Deux types de procrastination émergent de la littérature en psychologie : la procrastination décisionnelle, réaction cognitive à un conflit attendu, et la procrastination comportementale,

réaction comportementale à une tâche désagréable. Ces deux types voisins se confondent même: un conflit attendu est un choix désagréable. Ces construits ne saisissent donc que la tendance à reporter suite à une tâche désagréable.

Nos entretiens ont clairement montré que la perception de la tâche désagréable mais aussi la difficulté de choisir sont des manifestations du report. En cela nous rejoignons les approches développées dans la littérature marketing. Afin de poursuivre des recherches sur le report d’achat, en saisissant les facteurs individuels, nous sommes amenés à concevoir une échelle de procrastination du consommateur qui s’appuie sur les deux dimensions identifiées dans le second chapitre.

Comme nous l’avons montré dans la première section de ce chapitre, la littérature met en évidence deux dimensions de la procrastination qui sont fortement corrélées. L’évitement et l’indécision. Ces deux dimensions ressortent clairement dans nos entretiens qualitatifs, mais elles sont conceptuellement indépendantes.

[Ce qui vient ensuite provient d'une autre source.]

/-- THRESHOLD_LATCH (R292, R293): the filter output rises; an I_SC latch sets SC and enters the port safe state. -/
def execThresholdLatch (p : Fin 48) (k : Fin 4) (neg : Bool) (s : State) : Out :=
  act s (s.present p && (s.room p).armed (s.env p) k.val) fun s =>
    let s := s.onRoom p (Room.latch k.val neg)
    if k.val = 3 && s.keeps (wingOf p) then s.enterSafe p FAULT_SC true else s

/-- OV_T (R295). -/
def execOvT (p : Fin 48) (s : State) : Out :=
  let r := s.room p
  act s (s.live p && r.armed (s.env p) 0 && 48 * r.fld PROT_TIME_OV_T ≤ r.conv.ovCnt) fun s =>
    s.enterSafe p FAULT_OV false

/-- UV_T (R295). -/
def execUvT (p : Fin 48) (s : State) : Out :=
  let r := s.room p
  act s (s.live p && r.armed (s.env p) 1 && 48000 * r.fld PROT_TIME_UV_T ≤ r.conv.uvCnt) fun s =>
    s.enterSafe p FAULT_UV true

/-- REG_LOSS (R285). -/
def execRegLoss (p : Fin 48) (s : State) : Out :=
  let r := s.room p
  act s (s.live p && due s.now r.conv.lossAt (1000 * r.fld PROT_TIME_REGLOSS_T)) fun s =>
    (s.enterSafe p FAULT_REG_LOSS false).onRoom p fun r => r.onConv fun c => { c with lossAt := none }

/-- EFUSE (R301): the fault timer has reached TFLT. -/
def execEfuse (p : Fin 48) (s : State) : Out :=
  let r := s.room p
  act s (s.live p && !r.driversOff && 100 * r.fld EF_TIME_TFLT ≤ r.fld EF_STAT_TIMER) fun s =>
    s.enterSafe p FAULT_EFUSE true

/-- FOLDBACK_TIMEOUT (R299): the close is not cold within TFB. -/
def execFoldbackTimeout (p : Fin 48) (s : State) : Out :=
  let r := s.room p
  act s (s.live p && due s.now r.conv.foldAt (1000 * r.fld EF_TIME_TFB) && 1000 < r.vds.natAbs) fun s =>
    s.enterSafe p FAULT_EFUSE true

/-- COLD_CLOSE (R299): |Vds| has fallen to 1.0 V. -/
def execColdClose (p : Fin 48) (s : State) : Out :=
  let r := s.room p
  act s (s.live p && r.conv.foldAt.isSome && r.vds.natAbs ≤ 1000) fun s => s.onRoom p fun r =>
    ((r.put SW_STAT_CLOSE 1).on SW_STAT_FULL).onConv fun c => { c with foldAt := none, gate := .add }

/-! ### Retries -/

/-- The steps of an attempt up to its close (R303). -/
def Room.attempt (e : Env) (r : Room) : Room :=
  let r := (r.pdClear e).conClear e
  let r := r.dropHolds e fun _ => true
  let r := ((r.on CONV_EVENT_ATTEMPT).on RETRY_STAT_ATTEMPT).off RETRY_STAT_WAIT
  let r := (r.off RETRY_STAT_NEXT).onConv fun c => { c with retryK := c.retryK + 1, attAt := none }
  if r.ast != aSnk && 5500 < r.vnode then
    r.openSwitch.loopOff.discharge e (1000 * r.fld CON_CFG_SLEW) 1 false
  else (r.powerOn e).onConv fun c => { c with attAt := some e.now }

/-- The port may make its attempt now (R304): a grant of 7.5 W as source, VBUS_PRESENT as sink, and no mode that sheds the
port (R307). -/
def Room.mayAttempt (cls : Nat) (r : Room) : Bool :=
  if r.modeSheds cls then false else if r.ast = aSnk then r.bit CC_STAT_VBUS_PRESENT else r.ast = aSrc && 8 ≤ r.grant

/-- The attempt of a port may start: the slot is ON (R326), and it is due k × PER after the entry to the safe state, or the
switch model has cooled after a THERM_TRIP (R346). -/
def State.attemptDue (s : State) (p : Fin 48) : Bool :=
  let r := s.room p
  (s.land (landOf p)).st = hOn &&
    (if r.conv.thermal then !s.modelHot p.val && !s.dieHot
     else due s.now r.conv.retryAt (100000 * r.fld RETRY_CFG_PER * r.conv.retryK))

/-- RETRY_ATTEMPT (R302 to R304, R346). -/
def execRetryAttempt (p : Fin 48) (s : State) : Out :=
  let r := s.room p
  act s (s.live p && r.safe && !r.bit CTRL_FORCE_SAFE && !r.slotHold && r.bit RETRY_STAT_WAIT && s.attemptDue p) fun s =>
    let r := s.room p
    if !r.mayAttempt (s.cls p) then s.onRoom p fun r => r.onConv fun c => { c with retryK := c.retryK + 1 }
    else
      let s := if r.conv.thermal then s.clampModel p.val else s
      s.onRoomE p fun e r =>
        (r.onConv fun c => { c with thermTried := c.thermal, thermal := false }).attempt e

/-- ATTEMPT_WINDOW_END (R303): ATT_T after the close the attempt has succeeded. -/
def execAttemptWindowEnd (p : Fin 48) (s : State) : Out :=
  let r := s.room p
  act s (s.live p && due s.now r.conv.attAt (1000 * r.fld RETRY_CFG_ATT_T)) fun s =>
    s.onRoomE p fun e r =>
      let r := { r with safe := false }
      let r := (((r.on CONV_EVENT_ATTEMPT_OK).off RETRY_STAT_ATTEMPT).off RETRY_STAT_WAIT).on EVENT_SAFE_EXIT
      let r := r.onConv fun c => { c with attAt := none, retryAt := none, outAt := some e.now, thermal := false }
      ((r.vconn e).implicitVi e).afterTrans e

• L’évitement : on peut éviter d’entrer dans le processus de décision, parce que le processus est lui-même perçu comme déplaisant, alors qu’on ne peut avoir aucune difficulté à choisir lorsqu’on est contraint de le faire.

• L’indécision cognitive: on peut aimer entrer dans un processus de décision, mais être incapable de décider rapidement face aux options proposées par les alternatives.

Dans les deux cas, le résultat est le même : la décision est reportée.

La procrastination du consommateur se manifeste donc selon deux dimensions, l’évitement, l’indécision cognitive.

1. Parce que l’achat est considéré comme une corvée ou comme une activité particulièrement désagréable (LB, YJ, MB), le consommateur procrastinateur aura tendance à éviter d’entrer dans la situation de décision d’achat, et continuera à éviter et temporiser jusqu’à ce que l’échéance devienne impérative pour qu’il prenne une décision (MB,LB). Cependant ce consommateur peut facilement décider et prendre une décision, certes à la dernière minute, mais il ne bloquera pas sur la décision (LB). C’est effectivement le cas de LB qui n’a aucun problème pour décider, aussi longtemps que la décision aura d’achat été préparée par une autre personne : c’est la femme de LB qui recherche l’information avant d’acheter la voiture familiale ou des costumes masculins ; LB fait le choix de l’alternative finale.

2. Lorsque le consommateur est au cœur de la décision et évalue sans cesse et en boucle les options qui lui sont proposées, c’est la deuxième dimension de la procrastination qui est active : l’indécision cognitive. Le consommateur n’a pas les capacités cognitives pour arriver à la décision finale.

3. Par apprentissage cette situation peut devenir particulièrement désagréable pour le consommateur. M. B. évite l’achat parce que « c’est trop compliqué » de décider. L’évitement peut donc précéder l’indécision cognitive. Le consommateur peut cacher l’indécision cognitive et de ce fait préserver sa confiance dans sa capacité de décider (Burka et Yuen, 1983) en évitant la situation de décision.

4. Il y aurait donc un parcours de la décision du procrastinateur. C’est ce parcours que nous avons montré au moyen d’un carré sémiotique basé sur les compétences nécessaires à la décision.